The result of antifouling experiments under different current densities of 0, 1, 2, 3, and 4 mA cm−2 can be found in Figure 4. As is shown in Figure 4a, the flux dramatically dropped to 16.1% after 10 min of experiment without current and then continued to decrease with the final flux of 0.13 %, indicating the REM was seriously fouled. After applying current, the decline of flux was alleviated and more flux was maintained. Other studies also obtained the same outcome, this mainly being attributed to the self-cleaning function given by EO that the foulant can be degraded by ·OH or migrate by bubbles [30,31,32]. The inset shows the total wastewater permeated under different conditions; it is clear that more wastewater was permeated after applying current and the maximum volume belongs to 3 mA cm−2. Interestingly, it also can be found that the performance of 2, 3, and 4 mA cm−2 had nearly no difference. This indicates that increasing current had no significant influence when it was higher than 2 mA cm−2. This is attributed to the HA used in this study mostly consisting of an insoluble substance, which was non-degradable by EO. Although high current density could generate more oxygen bubbles to remove the accumulated pollutant, abundant bubbles will occupy the space for the fluid and therefore hinder permeation. Furthermore, high current density also leads to part of the electricity transferring to thermal energy, causing lost energy [33]. Nevertheless, the results shown in Figure 4b illustrated that high current density is good for organic pollutant removal; the BPA concentration was extremely low (0.17 mg L−1) after 90 min treatment under the condition of 4 mA cm−2. Therefore, considering the toxicity of treated wastewater, the current density should be chosen as 4 mA cm−2. Consequently, although PbO2-REM cannot eliminate the rejected insoluble pollutants, it can effectively remove soluble pollutants (e.g., BPA) due to its excellent electrochemical properties.
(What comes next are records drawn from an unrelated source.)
/-! ### The table of fields -/

/-- The fields of an opcode, bytes 16 to 63, in order of first byte but where one field's range needs another's. -/
def fieldsOf (d : BitVec 512) : List Field :=
  let room := descRoom d
  match descOp d with
  | 0x01 => ringSetFields d
  | 0x20 => [roomField 16, lowBits 17 1 2, aligned 20 8 8, cleared 28 36]
  | 0x21 => [aligned 16 8 21, ranged 24 4 1 65536, roomField 28,
      { byte := 30, len := 1, fn := fun s d v => clampPlacement s (BitVec.ofNat 8 (descField d 28 1)) v },
      lowBits 31 1 1, cleared 32 32]
  | 0x22 => [aligned 16 8 21, ranged 24 4 1 65536, cleared 28 1, cleared 29 1, cleared 30 1, cleared 31 1, cleared 32 32]
  | 0x23 => [aligned 16 8 2, ranged 24 4 1 4096, roomField 28, cleared 30 1, cleared 31 1, cleared 32 32]
  | 0x24 => [roomField 16, cleared 17 3, ranged 20 4 1 1600, ranged 24 4 4 1024, ranged 28 4 0 1600, cleared 32 32]
  | 0x25 => [aligned 16 8 6,
      { byte := 24, len := 4, fn := fun _ d v =>
          min (clampNat 1 32768 v) ((2 ^ 21 - descField d 16 8 % 2 ^ 21) / 64) },
      above 28 1 1 0, cleared 29 35]
  | 0x26 => [aligned 16 8 21, countField 24 16 21 65536, cleared 28 4, cleared 32 4, cleared 36 2, cleared 38 1, cleared 39 25]
  | 0x27 => [aligned 16 8 21, countField 24 16 21 65536, ranged 32 4 10 3600000, lowBits 38 1 1, cleared 39 25]
  | 0x28 => [cleared 16 8, cleared 24 4, cleared 28 4, cleared 32 4, cleared 38 1, cleared 39 25]
  | 0x29 => [lowBits 16 4 18,
      { byte := 20, len := 4, fn := fun _ d v => min (clampNat 1 262144 v) (262144 - descField d 16 4) },
      roomField 24, lowBits 26 1 1, cleared 27 37]
  | 0x2A => [roomField 16, above 17 1 1 0, ranged 18 1 1 255, cleared 19 1, ranged 20 4 100 1000000, ranged 24 1 50 100,
      { byte := 25, len := 1, fn := fun _ d v => clampNat 10 (descField d 24 1 - 1) v },
      ranged 26 1 50 100,
      { byte := 27, len := 1, fn := fun _ d v => clampNat 10 (descField d 26 1 - 1) v },
      cleared 28 36]
  | 0x2B => [aligned 16 8 16, countField 24 16 16 1048576, above 28 1 2 1,
      { byte := 29, len := 1, fn := fun s d v =>
          if v ≠ 0xFF ∧ !inSlice s (if room = 0 then tileRoom s (tileKey (descWord d 16)) else room) (descField d 28 1) v then 0xFF else v },
      { byte := 30, len := 1, fn := fun _ _ v => let w := v % 8; if w % 4 = 3 then w - 2 else w },
      cleared 31 1, ranged 32 4 100 4000000, cleared 36 28]
  | 0x2C => [aligned 16 8 5, ranged 24 2 1 4096, above 26 1 1 0,
      { byte := 27, len := 1, fn := fun _ d v => min (clampNat 1 255 v) (descField d 24 2) },
      ranged 28 4 1 (2 ^ 32 - 1), ranged 32 4 100 4000000,
      { byte := 36, len := 4, fn := fun _ d v => if descField d 26 1 = 0 then v % 2 ^ 18 else v },
      { byte := 40, len := 8, fn := fun s d v => if descField d 26 1 = 1 then max v (stamp s 16) else v },
      { byte := 48, len := 8, fn := fun _ d v => if descField d 26 1 = 1 then clampNat 1000000 3600000000000 v else v },
      cleared 56 8]
  | 0x2D => [aligned 16 8 16, countField 24 16 16 1048576] ++ layoutFields 28 ++
      [{ byte := 44, len := 8, fn := fun _ d v => if descField d 30 1 = 0 then v else v - v % 16 }, cleared 52 12]
  | 0x40 => [aligned 16 8 6, cleared 24 40]
  | 0x41 => [cleared 17 3,
      { byte := 20, len := 4, fn := fun _ _ v => let n := clampNat 64 4096 v; n - n % 64 },
      aligned 24 8 6, ranged 32 8 0 (2 ^ 40), aligned 40 8 3, aligned 48 8 3, floorField 56 4 100 4000000, objField 60]
  | 0x42 => [cleared 17 47]
  | 0x48 => [lowBits 16 2 10, ranged 20 2 0 4096, ranged 22 2 1 4096, ranged 24 2 1 4096,
      { byte := 26, len := 1, fn := fun _ d v => min (clampNat 1 16 v) (descField d 24 2) },
      { byte := 27, len := 1, fn := fun _ _ v => if v = 5 ∨ v = 8 ∨ v ≥ 0xC then 1 else v },
      { byte := 53, len := 1, fn := fun _ d v =>
          if 0x9 ≤ descField d 27 1 ∧ descField d 27 1 ≤ 0xB then 1 else v % 2 },
      { byte := 28, len := 2, fn := fun _ d v =>
          let n := clampNat 256 4096 v
          let n := n - n % 256
          if descField d 53 1 = 1 then min 3584 n else n },
      ranged 30 2 1 4096, aligned 32 8 3, aligned 40 8 1, objField 48, ranged 52 1 1 144,
      { byte := 54, len := 1, fn := fun _ _ v => if 16 ≤ v ∧ v ≠ 0xFF then 0xFF else v },
      cleared 55 1, aligned 56 8 6]
  | 0x49 => collRunFields
  | 0x4A => [lowBits 16 2 10, cleared 20 44]
  | 0x60 => [aligned 16 8 6, aligned 24 8 6, ranged 32 2 1 1024,
      { byte := 34, len := 1, fn := fun _ _ v => if 8 ≤ v then 0xFF else v },
      { byte := 35, len := 1, fn := fun _ _ v => if 1 ≤ v ∧ v ≤ 4 then v else 1 },
      ranged 36 1 1 8, ranged 37 1 1 64,
      { byte := 38, len := 1, fn := fun _ d v => min (clampNat 1 16 v) (256 / max 1 (descField d 37 1)) },
      ranged 39 1 1 144,
      { byte := 40, len := 4, fn := fun _ _ v => if v / 2 ^ 23 % 256 = 255 then 0x3F800000 else v },
      floorField 44 4 100 4000000, objField 48, cleared 52 12]
  | 0x61 => [aligned 16 8 3, aligned 24 8 6, ranged 32 2 1 1024, ranged 34 1 1 64, above 35 1 2 0,
      ranged 36 1 1 8, ranged 37 1 1 64,
      { byte := 38, len := 1, fn := fun _ d v => min (clampNat 1 16 v) (256 / max 1 (descField d 37 1)) },
      ranged 39 1 1 144, cleared 40 4, floorField 44 4 100 4000000, objField 48, cleared 52 12]
  | 0x62 => [above 46 1 2 0,
      { byte := 32, len := 8, fn := fun _ d v =>
          if descField d 46 1 = 0 then v - v % 4 else if descField d 46 1 = 1 then v - v % 8 else v },
      ranged 40 4 1 16777216, ranged 44 2 1 4096, ranged 47 1 1 144, floorField 56 4 100 4000000, objField 60]
  | 0x63 => [aligned 32 8 2, aligned 40 8 2, ranged 48 4 1 1048576, ranged 52 2 1 2048,
      { byte := 54, len := 1, fn := fun _ _ v => if v ≤ 4 ∨ v = 7 then v else 1 },
      { byte := 55, len := 1, fn := fun _ _ v => if v % 16 > 2 then v / 16 * 16 else v },
      { byte := 56, len := 1, fn := fun _ d v => if descField d 54 1 = 7 then 6 else if v ≤ 2 then v else 0 },
      cleared 57 1, floorField 58 2 1 4000, objField 60]
  | 0x70 => [roomField 16, cleared 17 3] ++
      ((List.range 8).map fun i =>
        ({ byte := 20 + 2 * i, len := 2, fn := fun s d v => clampTable s (BitVec.ofNat 8 (descField d 16 1)) i v } : Field)) ++
      [{ byte := 36, len := 4, fn := fun s d v => clampGroups s (BitVec.ofNat 8 (descField d 16 1)) v }, cleared 40 24]
  | 0x71 => [aligned 16 8 5, ranged 24 4 1 1048576, lowBits 28 1 3, lowBits 29 1 1, cleared 30 34]
  | 0x72 => [aligned 16 8 5, aligned 24 8 4, ranged 32 4 1 16777216, lowBits 36 1 3, cleared 37 3,
      floorField 40 4 100 4000000, objField 44, cleared 48 16]
  | 0x73 => [aligned 16 8 6, ranged 24 4 64 100663296, ranged 29 1 1 32, cleared 30 34]
  | 0x74 => [cleared 17 47]
  | 0x75 => [aligned 16 8 4, ranged 24 4 1 65536,
      { byte := 29, len := 1, fn := fun s d v =>
          let unbounded : Bool := match s.filt.automata.find? (fun a => a.id == descField d 28 1) with
            | some a => a.span == 0
            | none => false
          if v > 1 then 1 else if v == 0 && unbounded then 1 else v },
      above 30 2 0x0100 0x0100,
      { byte := 32, len := 1, fn := fun _ d v => if v > 1 ∨ (v = 1 ∧ descField d 29 1 = 0) then 0 else v },
      lowBits 33 1 1, floorField 36 4 100 4000000, aligned 40 8 4, aligned 48 8 4, objField 56, cleared 60 4]
  | 0x80 => [aligned 24 8 6, cleared 32 32]
  | 0x81 => [aligned 16 8 6, aligned 24 8 21, ranged 32 4 100 4000000, lowBits 37 1 1, cleared 38 2, aligned 40 8 4, cleared 48 16]
  | 0x82 => [cleared 17 47]
  | 0x83 => [aligned 16 8 6, ranged 24 4 8193 8396800, above 28 1 1 0, cleared 29 35]
  | 0x90 => [{ byte := 16, len := 8, fn := fun _ _ v => clampHealth v }, cleared 24 8, cleared 32 8, cleared 40 24]
  | 0x91 => [ranged 24 4 1 65536, cleared 28 4, aligned 32 8 6, cleared 40 24]
  | 0x92 => [aligned 16 8 21, ranged 24 4 1 65536, ranged 28 4 100 1000000, cleared 32 8, cleared 40 24]
  | 0xA0 => [{ byte := 16, len := 2, fn := fun s _ v => clampCap s v }, cleared 18 46]
  | _ => []

/-! ### The clamp (R198 to R200, R213) -/

/-- A descriptor as clamped so far, the fields changed, and the first byte of the last one. -/
structure Clamped where
  d : BitVec 512
  count : Nat
  last : Nat
  deriving DecidableEq, Repr

/-- Gives a field its value; a change is counted. -/
def setField (c : Clamped) (byte len v : Nat) : Clamped :=
  if descField c.d byte len = v % 2 ^ (8 * len) then c
  else { d := putField c.d byte len v, count := c.count + 1, last := byte }

/-- Bytes 0 to 15, at a test at fabric time `tA` on a ring of room `room`. -/
def clampHeader (room : RoomId) (tA : Nat) (d : BitVec 512) : Clamped :=
  let c : Clamped := { d := d, count := 0, last := 0 }
  let c := setField c 0 2 (descField c.d 0 2 % 2 ^ 15)
  let c := if knownOp (descOp c.d) then c else setField c 0 2 (descField c.d 0 2 / 4096 * 4096)
  let c := setField c 2 1 room.toNat
  let c := setField c 3 1 (clampClass (descOp c.d) (descClass c.d))
  if descClass c.d = 0 then setField c 8 8 (clampNat tA (tA + 2000000) (descDeadline c.d)) else c

/-- Every clamp of a descriptor, in order of the fields. -/
def clampDesc (s : State) (room : RoomId) (tA : Nat) (d : BitVec 512) : Clamped :=
  let c := clampHeader room tA d
  (fieldsOf c.d).foldl (fun c f => setField c f.byte f.len (f.fn s c.d (descField c.d f.byte f.len))) c

/-- Counts clamps in the ring's registers (Table 9-12). -/
def countClamps (s : State) (r : BitVec 12) (op count byte : Nat) : State :=
  if count = 0 then s
  else updRing s r fun x => { x with clampOp := BitVec.ofNat 12 op, clampByte := byte, clamps := x.clamps + count }

/-- A further clamp that only the work itself can make (a value read from memory, or a limit of that instant). -/
def clampLate (s : State) (e : Nat) (byte len v : Nat) : State :=
  match ledgerEntry s e with
  | none => s
  | some en =>
    let c := setField { d := en.desc, count := 0, last := 0 } byte len v
    if c.count = 0 then s
    else countClamps (updLedger s e fun x => { x with desc := c.d, clamps := x.clamps + 1 }) en.ring (descOp en.desc) 1 byte

end Sys2Proof.Machine
end

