/-- DRAIN_CHECK (R37, step 4): the in-flight count of the older epoch is zero and T_dead has passed since step 3. -/
def execDrainCheck (room : RoomId) (s : State) : Host.Outcome State Fault Refusal :=
  .next (match roomOf s room with
    | none => s
    | some x => match x.older with
      | none => s
      | some old =>
        if x.drained || inFlight s room old ≠ 0 || decide (s.time.now < x.currentAt + tDead s) || !isRunning s then s
        else
          let s := updRoom s room fun x => { x with drained := true }
          if x.holder = selfId s then
            let s := updRoom s room fun x => { x with
              commit := x.commit.map fun c => { c with drained := (selfId s :: c.drained).eraseDups } }
            settle (advanceCommit s room)
          else say s (.event 7 x.holder.toNat))

/-- DRAIN_REPORT (R37): a report reaches the map holder; at a member, the holder's own report retires the older epoch. -/
def execDrainReport (room : RoomId) (epoch : Epoch) (member : SwitchId) (s : State) : Host.Outcome State Fault Refusal :=
  .next (match roomOf s room with
    | none => s
    | some x =>
      if x.older != some epoch || !isRunning s then s
      else if x.holder = selfId s then
        let s := updRoom s room fun x => { x with
          commit := x.commit.map fun c => { c with drained := (member :: c.drained).eraseDups } }
        settle (advanceCommit s room)
      else if member = x.holder then
        let s := dropOlder s room none
        let s := updRoom s room fun x => { x with commit := none }
        let s := if x.cur.isEmpty then dropRoom s room else s
        settle s
      else s)

/-- EPOCH_MEMBER_TIMEOUT (R37): a member past its bound is left out of the change. -/
def execEpochMemberTimeout (room : RoomId) (member : SwitchId) (s : State) : Host.Outcome State Fault Refusal :=
  .next (match roomOf s room with
    | none => s
    | some x => match x.commit with
      | none => s
      | some c =>
        if x.holder != selfId s || !isRunning s then s
        else if c.step == 1 && decide (c.at_ + 1000000 ≤ s.time.now) then
          settle (advanceCommit (updRoom s room fun x => { x with commit := some { c with acked := (member :: c.acked).eraseDups } }) room)
        else if c.step == 3 && decide (c.at_ + tDead s + 2000000 ≤ s.time.now) then
          settle (advanceCommit (updRoom s room fun x => { x with commit := some { c with drained := (member :: c.drained).eraseDups } }) room)
        else s)

/-! ### Binding and revocation -/

/-- Binds one extent, if it is Free and its room has quota and space for it (R39, R155, R156). -/
def bindExtent (s : State) (r : RoomId) (d : BitVec 512) (key : Nat) : State × Bool :=
  let place := descField d 30 1
  let surv := place / 16 % 4
  let tier := if place % 4 = 3 then
      (([0, 1, 2].filter (survivalAllows surv)).find? (fun t => decide (quotaFree s r t ≥ 32))).getD 3
    else place % 4
  if key % 2 ^ 27 = 0 ∨ (extentOf s key).isSome ∨ !isHome s (BitVec.ofNat 16 (key / 2 ^ 27)) ∨ tier > 2 ∨ quotaFree s r tier < 32 then (s, false)
  else match placeOn s r tier 32 with
    | none => (s, false)
    | some u =>
      let form := place / 8 % 2 == 1
      let x : Extent := { key := key, room := r, domain := BitVec.ofNat 8 (descField d 29 1), survival := surv,
                          lineAddressed := form, pin := place / 4 % 2 == 1, revert := descField d 31 1 % 2 == 1 }
      let ts := (List.range 32).map fun i =>
        ({ key := key * 32 + i, res := { tier := tier, unit := u, lineAddressed := form && tier == 1 } } : Tile)
      (journal { s with maps := { s.maps with exts := s.maps.exts ++ [x], tiles := s.maps.tiles ++ ts } } 2 key, true)

/-- EXTENT_BIND on an entry that runs. -/
def bindRun (s : State) (en : Entry) : State :=
  let r : RoomId := BitVec.ofNat 8 (descField en.desc 28 1)
  let g := descWord en.desc 16
  if !fromRoom en r || !isHome s (homeOf g) then finishStatus s en.n 0x03 0 0
  else
    let n := descField en.desc 24 4
    let (s, k) := (List.range n).foldl (fun (s, k) i =>
      let (s, ok) := bindExtent s r en.desc (g.toNat / 2 ^ 21 + i)
      (s, if ok then k + 1 else k)) (s, 0)
    finishDone s en.n k (n - k)

/-- EXTENT_BIND (R39, R40, R155, R156). -/
def execExtentBind (e : Nat) (s : State) : Host.Outcome State Fault Refusal := .next (withMap s e 0x21 bindRun)

/-- Bytes of a query record and of a partial record of shape (d ÷ 32, h_kv, g) (R280, R281). -/
def queryBytes (d : BitVec 512) : Nat := 64 + 4 * (descField d 37 1 * descField d 38 1) * (32 * descField d 36 1)
def partialBytes (d : BitVec 512) : Nat :=
  (16 + descField d 37 1 * descField d 38 1 * (8 + 4 * (32 * descField d 36 1)) + 63) / 64 * 64
def mergeOutBytes (d : BitVec 512) : Nat :=
  let n := descField d 37 1 * descField d 38 1 * (32 * descField d 36 1)
  if descField d 35 1 = 0 then partialBytes d
  else (16 + (if descField d 35 1 = 1 then 4 * n else 2 * n) + 63) / 64 * 64

/-- Width in bytes of an element of a type code, at least 1 (Table 10-10). -/
def typeBytes (t : Nat) : Nat := if t = 0 ∨ t = 6 then 4 else if t = 1 ∨ t = 2 then 2 else 1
3.3. Regeneration of PbO2-REM

3.3.1. Regeneration in FW Mode

The results of the regeneration experiment in FW mode are shown in Figure 5a. The experiment consisted of FS (0–90 min), PW-FW (90–140 min), e-BW (140–240 min), and PT (240–300 min). It can be obtained that the normalized flux rapidly decreased to 18.24% during the first 10 min of FS, then decreased to 5.7% after 20 min and only 0.91% left at the end of FS (90 min), suggesting that the REM had been completely blocked. After FS, the PbO2-REM was simply cleaned by the pure water for 5 min and reassembled in the reactor for e-FW. As we can see, the flux recovered to 7.22% at the beginning but still gradually decreased to 4.03% at the end of PW-FW. Furthermore, in order to recover more flux, e-FW was operated under oxidation conditions with the current density of 1 mA cm−2. During the e-FW, the flux quickly recovered to 16.02% but still experienced a decrease within 150 to 180 min; the final recovery of the flux was 10.34%. The last 60 min of PT experiment shows us that flux can only be recovered by 11.27% after PW-FW and e-FW, indicating that this mode cannot regenerate the HA fouled PbO2-REM. The reason is that there existed an electrode potential drop with depth into the pores as reported by reference [23]. In this case, the interior space of PbO2-REM has much lower potential compared with the surface that is not available to produce ·OH. Therefore, only direct oxidation functions are not as effective as ·OH. In addition, the shear force of flow was too weak to help regeneration in this mode because of the significant increase of the trans-membrane pressure, as the REM was completely blocked due to the HA fouling.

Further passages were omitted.